/-- The steps of the memory system and of translation. -/
def systemSteps (s : State) : List Agendum :=
  (List.range 8).flatMap (fun d => ((List.range (s.host.walks.filter (·.1 == d)).length).reverse).map (fun n => .event (.pageWalk d n))) ++
  s.host.invals.map (fun x => .event (.atsInvalidation x.iova)) ++
  s.mem.slices.flatMap (fun x => due (!x.2.changes.isEmpty) (.splitChangeEnd x.1)) ++
  due (s.fleet.module == .retention && s.host.queues.any (fun q => q.2.en && q.2.rptr != q.2.wptr)) (.powerWake .module) ++
  due s.mem.moving.isSome .retirementWritebackDone ++ due (firstStale s s.cores).isSome .rehashReply ++
  s.mem.rebuilds.map (fun l => .event (.rebuildWriteback (64 * l))) ++ due s.host.mig.isSome .migrationComplete

/-- Scratchpad banks that have stood unused for 65,536 core cycles enter retention (24 R389). -/
def retentionSteps (s : State) (cs : List (Nat × Core)) : List Agendum :=
  cs.flatMap (fun c => ((List.range 16).filter (fun i => !c.2.retained.getLsbD i && decide (kget 0 c.2.lastUse i + 65536 ≤ s.cycle))).map
    (fun i => .event (.spadBankRetention c.1 (BitVec.ofNat 4 i))))

/-- The tick advances in every fourth nominal cycle (log entry 6), by what a correction asks for. -/
def tickSteps (s : State) : List Agendum :=
  due (s.cycle % Config.cyclesPerTick == 0) (.tickAdvance (if 0 < s.time.debt then 0 else if 0 < s.time.jump then 2 else 1))

/-- CYCLES counts the cycles in which the bank is active (04 R89; 21 R347): the one that is left until the switch ends (01
R27). -/
def Core.count (c : Core) : Core :=
  let k := c.bank c.active
  if k.phase = .free then c else c.setBank c.active { k with cycles := k.cycles + 1 }

/-- Retirements that firmware has been asked for begin once their conditions hold (22 R375). -/
def retireWaiting (s : State) : State := s.mem.retire.foldl (fun s n => slretire s (BitVec.ofNat 64 (9223372036854775808 + n))) s

/-! ### Accesses that wait at their homes (18 R314; 22 R375, R378) -/

/-- What an access does once its homes serve it. -/
def LateOp.perform (o : LateOp) (s : State) : State :=
  match o with
  | .write pa d => putBytes s pa d
  | .cxl a n d => cxlPerform s a n d
  | .scrub a r => channelRead s a r
  | .ctxdesc c d => registerContext s c d

/-- The requester and the class of such an access (22 R371, R373). -/
def LateOp.requester : LateOp → Nat × Nat
  | .cxl _ _ _ => (2562, 1)
  | .write _ _ | .scrub _ _ | .ctxdesc _ _ => (2563, 3)

/-- Whether an access that waits can be performed: its homes hold it no more, no earlier one to its bytes is left, and none that arrived before it
goes first. -/
def Waiting.free (w : Waiting) (s : State) : Bool :=
  !heldIn s.mem w.op.span.1 w.op.span.2 && !yields s (w.cycle, [w.op.span]) &&
  !((s.mem.queued.takeWhile (· != w)).any (fun x => spansMeet x.op.span w.op.span))

/-- Such an access is performed where it can be. -/
def flushOne (s : State) (w : Waiting) : State :=
  if w.free s then
    let s := w.op.perform { s with mem := { s.mem with queued := s.mem.queued.erase w } }
    noteMisses s (linesOf w.op.span.1 w.op.span.2).length w.op.requester.1 w.op.requester.2 w.limit
  else s

/-- The accesses that wait are tried in the order of their arrival. -/
def flushWaiting (s : State) : State := s.mem.queued.foldl flushOne s

/-! ### The clock of a strip (00 R3, R7; 24 R386) -/

/-- A cycle that is still to come, of a core whose clock has no edge in a nominal cycle: one later. -/
def later (now c : Nat) : Nat := if now < c then c + 1 else c
def Mark.skip (m : Mark) (now : Nat) : Mark := { m with ready := later now m.ready }
def Ask.skip (a : Ask) (now : Nat) : Ask := { a with due := later now a.due }
def StoreEntry.skip (e : StoreEntry) (now : Nat) : StoreEntry := { e with due := later now e.due }
def Accepted.skip (r : Accepted) (now : Nat) : Accepted := { r with start := later now r.start, ready := later now r.ready }
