-- ==== Sys2Proof/Safety.lean ====
section
/-! DEFINITION. The terms in which claims about runs are made. -/

namespace Sys2Proof.Safety

open Sys2Proof.Machine

/-- Memory is in its canonical form: addresses strictly rising, nothing listed that reads as unlisted. -/
def MemoryCanonical (s : State) : Prop := Memory.wf s.mem.cells = true

/-- A step that goes on. -/
def StepsTo (s t : State) : Prop := step s = .next t

/-- A property that no step takes away. -/
def Invariant (P : State → Prop) : Prop := ∀ s t : State, P s → StepsTo s t → P t

/-- The machine stops only for want of power. -/
def StopsOnlyUnpowered (s : State) : Prop := s.fleet.powered = true → ∃ t, step s = .next t

end Sys2Proof.Safety
end

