/-- PREEMPT_REQUEST starts the budget of the context, UNIT_RESUME sets a unit that gave way running where its bank is active (21 R355). CORERST and
CONTROL_STATE_ERROR stop a core, CORE_RESET_DONE loses its unit, one only placed too, and frees its banks, CORE_RETEST makes it usable again (21 R357). That stores past the FIFO stay on their way
(log entry 58) and that the core's stores keep their contents (log entry 32) are the model's choices. -/
def Sys2Proof.Claims.PreemptionAndCoreReset : Prop :=
  ∀ (b : BankId) (n : Nat) (v : BitVec 64) (s : State),
    let k := s.bank b
    let c := s.core n
    let budget := (s.ctxOf b).pbudget
    let stopped := fun i => s.setCore i { s.core i with resetting := true, usable := false }
    (k.phase = .running → k.preempt = none → exec (.preemptRequest b) s =
      .next (s.setBank b { k with preempt := some s.tick, budget := if budget = 0 then 400000 else budget })) ∧
    (k.phase = .preempted → (∀ y, k.yielded = some y → y.2 = false) → (s.core b.core).active = b.slot → (s.core b.core).switching = none →
      exec (.unitResume b) s = .next (s.setBank b { k with
        phase := .running, runnable := true, back := false, preempt := none, yielded := none, bindRec := { k.bindRec with resume := false }
        mem := ({ k.mem with seq := max k.mem.seq ((s.core b.core).bank (!b.slot)).mem.seq } : BankMem).acquire })) ∧
    (∀ y, k.phase = .preempted → k.yielded = some y → y.2 = true → (s.core b.core).active = b.slot → (s.core b.core).switching = none →
      ∃ t, exec (.unitResume b) s = .next t ∧ (t.bank b).phase = .ending .complete) ∧
    (k.phase = .preempted → (s.core b.core).active ≠ b.slot → exec (.unitResume b) s = .next (s.setBank b { k with runnable := true, back := true })) ∧
    (v.toNat % 2 ^ 11 < Config.coreCount → exec (.corerst v) s = .next (stopped (v.toNat % 2 ^ 11))) ∧
    (n < Config.coreCount → exec (.controlStateError n) s = .next (stopped n)) ∧
    (c.resetting = true → c.bank0.phase ≠ .free ∨ c.bank0.bindRec.valid = true → c.bank1.phase = .free → c.bank1.bindRec.valid = false →
      ∃ t, exec (.coreResetDone n) s = .next t ∧ (t.core n).usable = false ∧ (t.core n).resetting = false ∧ (t.core n).bank0.phase = .free ∧
        (t.core n).bank0.bindRec.valid = false ∧ (t.core n).tlb = [] ∧ (t.core n).bank0.queues = Bank.reset.queues ∧
        (t.core n).bank0.mem = { BankMem.reset with seq := c.bank0.mem.seq, sent := c.bank0.mem.sent, unacked := c.bank0.mem.unacked } ∧
        ∀ l, s.launch? c.bank0.launchId = some l → t.launch? c.bank0.launchId = some { l with
          count := l.count + 1, lost := l.lost + 1, units := kset l.units c.bank0.bindRec.unit.toNat (.ended .lost) }) ∧
    (n < Config.coreCount → c.resetting = false → exec (.coreRetest n true) s = .next (s.setCore n { c with usable := true })) ∧
    exec (.coreRetest n false) s = .next s

/-- Bank switches, pre-emption, kills and core resets (01 R27, R28; 21 R355–R357). -/
def Obligations.BanksSwitchAndReset : Prop := Claims.BankSwitchTakesItsTime ∧ Claims.PreemptionAndCoreReset

/-! ### Rows of streams and copy records -/

/-- STREAM_ROW_FETCH asks for the four lines of the next position, of up to four ahead, reads them once the request is at their homes and delivers the row when
it is back (05 R122, R123; 17 R303), STREAM_ROW_STORE sends the oldest row of the buffer to the FIFO (R122), FILL_ROW moves one row into its tile, which is ready
when the last is there (R128), the older fill of a stream first (R122). Which slots a row takes is the model's choice (log entry 64). -/
def Obligations.StreamRowsMove : Prop :=
  ∀ (b : BankId) (n : BitVec 3) (r : StreamRun) (ps : List Nat) (s : State),
    let k := s.bank b
    let i := n.toNat
    let x := k.ds i
    let full := fun (j : Nat) => 3 ≤ j ∨ DataStream.positions r ≤ r.next + 1
    x.run = some r → x.fault = none → k.streamHeld i = false → s.rowsMove b = true →
      (let p := r.next + r.asked.length
       r.write = false → (∀ a ∈ r.asked, a.got = none ∧ s.cycle < a.due) → r.buf.length + r.asked.length < 4 → p < DataStream.positions r →
        reachRow s b i (.dstream b i) .read (rowVa r p) 4 = .ok ps → (r.asked ≠ [] → s.slots b + 4 ≤ 512) →
        ∃ t, exec (.streamRowFetch b n) s = .next t ∧ ((t.bank b).ds i).run = some { r with asked := r.asked ++
          [⟨s.cycle + homeTimes s.mem b.core (ps.map (fun a => (a, 64))), s.tick, s.deadline 1, s.mem.gen, ps, none⟩] } ∧ ∀ a, t.byteAt a = s.byteAt a) ∧
      (∀ a, r.write = false → r.asked = [a] → a.got = none → a.due ≤ s.cycle → full r.buf.length → (∀ l ∈ a.lines, l % 64 = 0 ∧ homeHeld s.mem l = false ∧
          staleMap s.mem a.gen l = false ∧ CleanBytes s l 64) → yields s (a.due, a.lines.map (fun l => (l, 64))) = false →
        k.rowsBefore r.seq (some ((rowVa r r.next).toNat, (rowVa r r.next).toNat + 255)) = false → r.own = [] → r.lines = [] →
        (∀ x ∈ s.mem.shadow, x.bank = b → x.stream = i → x.run ≠ r.seq) → k.mem.own = [] → k.mem.lines = [] → k.mem.badLines = [] → ∃ t r', exec (.streamRowFetch b n) s = .next t ∧ ((t.bank b).ds i).run = some r' ∧
          r'.asked = [{ a with got := some (rowOf (a.lines.map (fun l => s.peek l 64)).flatten)
                               due := s.cycle + homeTimes s.mem b.core (a.lines.map (fun l => (l, 64))) }] ∧
          r'.buf = r.buf ∧ r'.next = r.next ∧ r'.given = r.given ∧ ∀ a, t.byteAt a = s.byteAt a) ∧
      (∀ a row, r.write = false → r.asked = [a] → a.got = some row → a.due ≤ s.cycle → full r.buf.length → ∃ t, exec (.streamRowFetch b n) s = .next t ∧
        ((t.bank b).ds i).run = some { r with asked := [], next := r.next + 1, buf := r.buf ++ [⟨r.next, row, 0, false⟩] } ∧ ∀ a, t.byteAt a = s.byteAt a) ∧
      (∀ y rest, r.write = true → k.moves = [] → r.buf = y :: rest →
        reachRow s b i (y.source b i) .write (rowVa r y.pos) 4 = .ok ps → s.slots b + (if k.rowsAhead i y.seq = true then 4 else 0) ≤ 512 →
        ∃ t, exec (.streamRowStore b n) s = .next t ∧ ((t.bank b).ds i).run = some { r with buf := rest } ∧
          (t.bank b).mem.own = ownStore y.seq (ps.map (fun a => (a, 64))) (rowBytes y.row) (some (i, y.drain)) ++ k.mem.own ∧
          (t.bank b).mem.dirty.length = k.mem.dirty.length + ps.length ∧ ∀ a, t.byteAt a = s.byteAt a) ∧
      (∀ m y, k.moves = [m, y] → m.drain = false → y.drain = false → m.stream = i → y.stream = i → y.tile < 32 → m.tile ≠ y.tile →
        exec (.fillRow b (BitVec.ofNat 5 y.tile)) s = .next s) ∧
      ∀ m base y rest, r.write = false → k.moves = [m] → m.drain = false → m.tile < 32 → m.stream = i → m.lifted = false → m.copies = [some base] → r.buf = y :: rest →
        m.row < m.rows → ∃ t, exec (.fillRow b (BitVec.ofNat 5 m.tile)) s = .next t ∧
          (∀ j, (t.core b.core).row j = if j = base / 256 + m.row then y.row else (s.core b.core).row j) ∧
          ((t.bank b).ds i).run = some { r with buf := rest, given := r.given + 1 } ∧
          (if m.row + 1 < m.rows then (t.bank b).moves = [{ m with row := m.row + 1 }] ∧ (t.bank b).tile m.tile = k.tile m.tile
           else (t.bank b).moves = [] ∧ (t.bank b).tile m.tile = { k.tile m.tile with state := .ready, cursor := 0 }) ∧
          ∀ a, t.byteAt a = s.byteAt a
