@[simp] theorem State.poke_agenda (s : State) (a : Nat) (bs : List Byte) : (s.poke a bs).agenda = s.agenda := rfl
@[simp] theorem State.poke_cur (s : State) (a : Nat) (bs : List Byte) : (s.poke a bs).cur = s.cur := rfl
@[simp] theorem State.poke_cycle (s : State) (a : Nat) (bs : List Byte) : (s.poke a bs).cycle = s.cycle := rfl
@[simp] theorem State.poke_freeCtr (s : State) (a : Nat) (bs : List Byte) : (s.poke a bs).freeCtr = s.freeCtr := rfl
@[simp] theorem State.poke_cores (s : State) (a : Nat) (bs : List Byte) : (s.poke a bs).cores = s.cores := rfl
@[simp] theorem State.poke_ctxs (s : State) (a : Nat) (bs : List Byte) : (s.poke a bs).ctxs = s.ctxs := rfl
@[simp] theorem State.poke_host (s : State) (a : Nat) (bs : List Byte) : (s.poke a bs).host = s.host := rfl
@[simp] theorem State.poke_time (s : State) (a : Nat) (bs : List Byte) : (s.poke a bs).time = s.time := rfl
@[simp] theorem State.poke_esc (s : State) (a : Nat) (bs : List Byte) : (s.poke a bs).esc = s.esc := rfl
@[simp] theorem State.poke_fleet (s : State) (a : Nat) (bs : List Byte) : (s.poke a bs).fleet = s.fleet := rfl

@[simp] theorem State.modLaunch_agenda (s : State) (id : Nat) (f : Launch → Launch) : (s.modLaunch id f).agenda = s.agenda := by
  unfold State.modLaunch; split <;> rfl
@[simp] theorem State.modLaunch_cur (s : State) (id : Nat) (f : Launch → Launch) : (s.modLaunch id f).cur = s.cur := by
  unfold State.modLaunch; split <;> rfl
@[simp] theorem State.modLaunch_cycle (s : State) (id : Nat) (f : Launch → Launch) : (s.modLaunch id f).cycle = s.cycle := by
  unfold State.modLaunch; split <;> rfl
@[simp] theorem State.modLaunch_freeCtr (s : State) (id : Nat) (f : Launch → Launch) : (s.modLaunch id f).freeCtr = s.freeCtr := by
  unfold State.modLaunch; split <;> rfl
@[simp] theorem State.modLaunch_cores (s : State) (id : Nat) (f : Launch → Launch) : (s.modLaunch id f).cores = s.cores := by
  unfold State.modLaunch; split <;> rfl
@[simp] theorem State.modLaunch_ctxs (s : State) (id : Nat) (f : Launch → Launch) : (s.modLaunch id f).ctxs = s.ctxs := by
  unfold State.modLaunch; split <;> rfl
@[simp] theorem State.modLaunch_mem (s : State) (id : Nat) (f : Launch → Launch) : (s.modLaunch id f).mem = s.mem := by
  unfold State.modLaunch; split <;> rfl
@[simp] theorem State.modLaunch_time (s : State) (id : Nat) (f : Launch → Launch) : (s.modLaunch id f).time = s.time := by
  unfold State.modLaunch; split <;> rfl
@[simp] theorem State.modLaunch_esc (s : State) (id : Nat) (f : Launch → Launch) : (s.modLaunch id f).esc = s.esc := by
  unfold State.modLaunch; split <;> rfl
@[simp] theorem State.modLaunch_fleet (s : State) (id : Nat) (f : Launch → Launch) : (s.modLaunch id f).fleet = s.fleet := by
  unfold State.modLaunch; split <;> rfl

/-! ### Reading back -/

@[simp] theorem State.core_setCore (s : State) (n m : Nat) (c : Core) : (s.setCore n c).core m = if m = n then c else s.core m :=
  kget_kset _ _ _ _ _

@[simp] theorem Core.bank_setBank (c : Core) (x y : Bool) (b : Bank) : (c.setBank x b).bank y = if y = x then b else c.bank y := by
  cases x <;> cases y <;> rfl

@[simp] theorem Core.setBank_setBank (c : Core) (x : Bool) (a b : Bank) : (c.setBank x a).setBank x b = c.setBank x b := by
  cases x <;> rfl

@[simp] theorem Core.setBank_bank (c : Core) (x : Bool) : c.setBank x (c.bank x) = c := by cases x <;> rfl

theorem State.core_setBank (s : State) (b : BankId) (x : Bank) (n : Nat) :
    (s.setBank b x).core n = if n = b.core then (s.core b.core).setBank b.slot x else s.core n :=
  State.core_setCore _ _ _ _

@[simp] theorem State.bank_setBank_same (s : State) (b : BankId) (x : Bank) : (s.setBank b x).bank b = x := by
  simp [State.bank, State.core_setBank]

theorem State.bank_setBank_ne (s : State) {b b' : BankId} (x : Bank) (h : b' ≠ b) : (s.setBank b x).bank b' = s.bank b' := by
  obtain ⟨n, y⟩ := b
  obtain ⟨n', y'⟩ := b'
  simp only [State.bank, State.core_setBank]
  split
  · subst_vars
    have : y' ≠ y := fun e => h (by rw [e])
    simp [this]
  · rfl

@[simp] theorem State.bank_modBank_same (s : State) (b : BankId) (f : Bank → Bank) : (s.modBank b f).bank b = f (s.bank b) := by
  simp [State.modBank]

theorem State.bank_modBank_ne (s : State) {b b' : BankId} (f : Bank → Bank) (h : b' ≠ b) : (s.modBank b f).bank b' = s.bank b' :=
  State.bank_setBank_ne _ _ h

@[simp] theorem Bank.stream_setStream_same (b : Bank) (e : Engine) (x : Stream) : (b.setStream e x).stream e = x := by cases e <;> rfl

theorem Bank.stream_setStream_ne (b : Bank) {e e' : Engine} (x : Stream) (h : e' ≠ e) : (b.setStream e x).stream e' = b.stream e' := by
  cases e <;> cases e' <;> first | rfl | exact absurd rfl h

@[simp] theorem Bank.setStream_setStream (b : Bank) (e : Engine) (x y : Stream) : (b.setStream e x).setStream e y = b.setStream e y := by
  cases e <;> rfl

@[simp] theorem Bank.setStream_stream (b : Bank) (e : Engine) : b.setStream e (b.stream e) = b := by cases e <;> rfl

@[simp] theorem State.stream_setStream_same (s : State) (b : BankId) (e : Engine) (x : Stream) : (s.setStream b e x).stream b e = x := by
  simp [State.stream, State.setStream]

@[simp] theorem State.stream_modStream_same (s : State) (b : BankId) (e : Engine) (f : Stream → Stream) :
    (s.modStream b e f).stream b e = f (s.stream b e) := by
  simp [State.modStream]

@[simp] theorem State.me_modMe (s : State) (f : Stream → Stream) : (s.modMe f).me = f s.me := by
  simp [State.me, State.modMe]

@[simp] theorem State.myBank_modMyBank (s : State) (f : Bank → Bank) : (s.modMyBank f).myBank = f s.myBank := by
  simp [State.myBank, State.modMyBank]

theorem State.me_eq (s : State) : s.me = s.myBank.stream s.cur.engine := rfl

@[simp] theorem State.myBank_modMe (s : State) (f : Stream → Stream) : (s.modMe f).myBank = s.myBank.setStream s.cur.engine (f s.me) := by
  simp [State.myBank, State.modMe, State.modStream, State.setStream]; rfl

@[simp] theorem State.me_modMyBank (s : State) (f : Bank → Bank) : (s.modMyBank f).me = (f s.myBank).stream s.cur.engine := by
  simp [State.me_eq]

theorem State.core_modBank (s : State) (b : BankId) (f : Bank → Bank) (n : Nat) :
    (s.modBank b f).core n = if n = b.core then (s.core b.core).setBank b.slot (f (s.bank b)) else s.core n :=
  State.core_setBank _ _ _ _

theorem State.core_modMe (s : State) (f : Stream → Stream) (n : Nat) :
    (s.modMe f).core n =
      if n = s.cur.bank.core then (s.core n).setBank s.cur.bank.slot (s.myBank.setStream s.cur.engine (f s.me)) else s.core n := by
  rw [State.modMe, State.modStream, State.setStream, State.core_modBank]
  split
  · subst_vars; rfl
  · rfl

@[simp] theorem State.ctx_setCtx (s : State) (n m : Nat) (c : Ctx) : (s.setCtx n c).ctx m = if m = n then c else s.ctx m :=
  kget_kset _ _ _ _ _

theorem State.ctx_modCtx (s : State) (n m : Nat) (f : Ctx → Ctx) : (s.modCtx n f).ctx m = if m = n then f (s.ctx n) else s.ctx m :=
  State.ctx_setCtx _ _ _ _

@[simp] theorem State.core_poke (s : State) (a n : Nat) (bs : List Byte) : (s.poke a bs).core n = s.core n := rfl
@[simp] theorem State.bank_poke (s : State) (a : Nat) (b : BankId) (bs : List Byte) : (s.poke a bs).bank b = s.bank b := rfl
@[simp] theorem State.ctx_poke (s : State) (a n : Nat) (bs : List Byte) : (s.poke a bs).ctx n = s.ctx n := rfl
@[simp] theorem State.core_setCtx (s : State) (m n : Nat) (c : Ctx) : (s.setCtx m c).core n = s.core n := rfl
@[simp] theorem State.bank_setCtx (s : State) (m : Nat) (b : BankId) (c : Ctx) : (s.setCtx m c).bank b = s.bank b := rfl
@[simp] theorem State.ctx_setCore (s : State) (m n : Nat) (c : Core) : (s.setCore m c).ctx n = s.ctx n := rfl
@[simp] theorem State.ctx_setBank (s : State) (b : BankId) (n : Nat) (x : Bank) : (s.setBank b x).ctx n = s.ctx n := rfl
@[simp] theorem State.ctx_modBank (s : State) (b : BankId) (n : Nat) (f : Bank → Bank) : (s.modBank b f).ctx n = s.ctx n := rfl
@[simp] theorem State.byteAt_setCore (s : State) (n a : Nat) (c : Core) : (s.setCore n c).byteAt a = s.byteAt a := rfl
@[simp] theorem State.byteAt_modBank (s : State) (b : BankId) (a : Nat) (f : Bank → Bank) : (s.modBank b f).byteAt a = s.byteAt a := rfl
@[simp] theorem State.byteAt_modMe (s : State) (a : Nat) (f : Stream → Stream) : (s.modMe f).byteAt a = s.byteAt a := rfl

/-! ### Registers of a stream: register 0 reads as zero and discards writes (02 R29) -/

@[simp] theorem Stream.get_zero (x : Stream) : x.get 0#5 = 0#64 := rfl
@[simp] theorem Stream.put_zero (x : Stream) (v : W64) : x.put 0#5 v = x := rfl

theorem Stream.get_put (x : Stream) (d r : Reg) (v : W64) : (x.put d v).get r = if r = d ∧ d ≠ 0 then v else x.get r := by
  unfold Stream.put
  split
  · simp_all
  · next hd =>
    unfold Stream.get
    split
    · subst_vars
      simp only [BitVec.ofNat_eq_ofNat]
      split
      · next h => exact absurd h.1.symm hd
      · rfl
    · split
      · next h => obtain ⟨rfl, _⟩ := h; simp
      · next h =>
        have hne : d.toNat ≠ r.toNat := fun e => h ⟨(BitVec.eq_of_toNat_eq e).symm, hd⟩
        simp [Vector.getElem_set_ne, hne]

---*---

**ABOUT THIS EXERCISE:** The lines above from the one with "R371, R373). -/" through the one with "their arrival. -/" are to be duplicated exactly, ends included, with nothing added.

**FINISHED EXERCISE:**
/-- The requester and the class of such an access (22 R371, R373). -/
def LateOp.requester : LateOp → Nat × Nat
  | .cxl _ _ _ => (2562, 1)
  | .write _ _ | .scrub _ _ | .ctxdesc _ _ => (2563, 3)

/-- Whether an access that waits can be performed: its homes hold it no more, no earlier one to its bytes is left, and none that arrived before it
goes first. -/
def Waiting.free (w : Waiting) (s : State) : Bool :=
  !heldIn s.mem w.op.span.1 w.op.span.2 && !yields s (w.cycle, [w.op.span]) &&
  !((s.mem.queued.takeWhile (· != w)).any (fun x => spansMeet x.op.span w.op.span))

/-- Such an access is performed where it can be. -/
def flushOne (s : State) (w : Waiting) : State :=
  if w.free s then
    let s := w.op.perform { s with mem := { s.mem with queued := s.mem.queued.erase w } }
    noteMisses s (linesOf w.op.span.1 w.op.span.2).length w.op.requester.1 w.op.requester.2 w.limit
  else s

/-- The accesses that wait are tried in the order of their arrival. -/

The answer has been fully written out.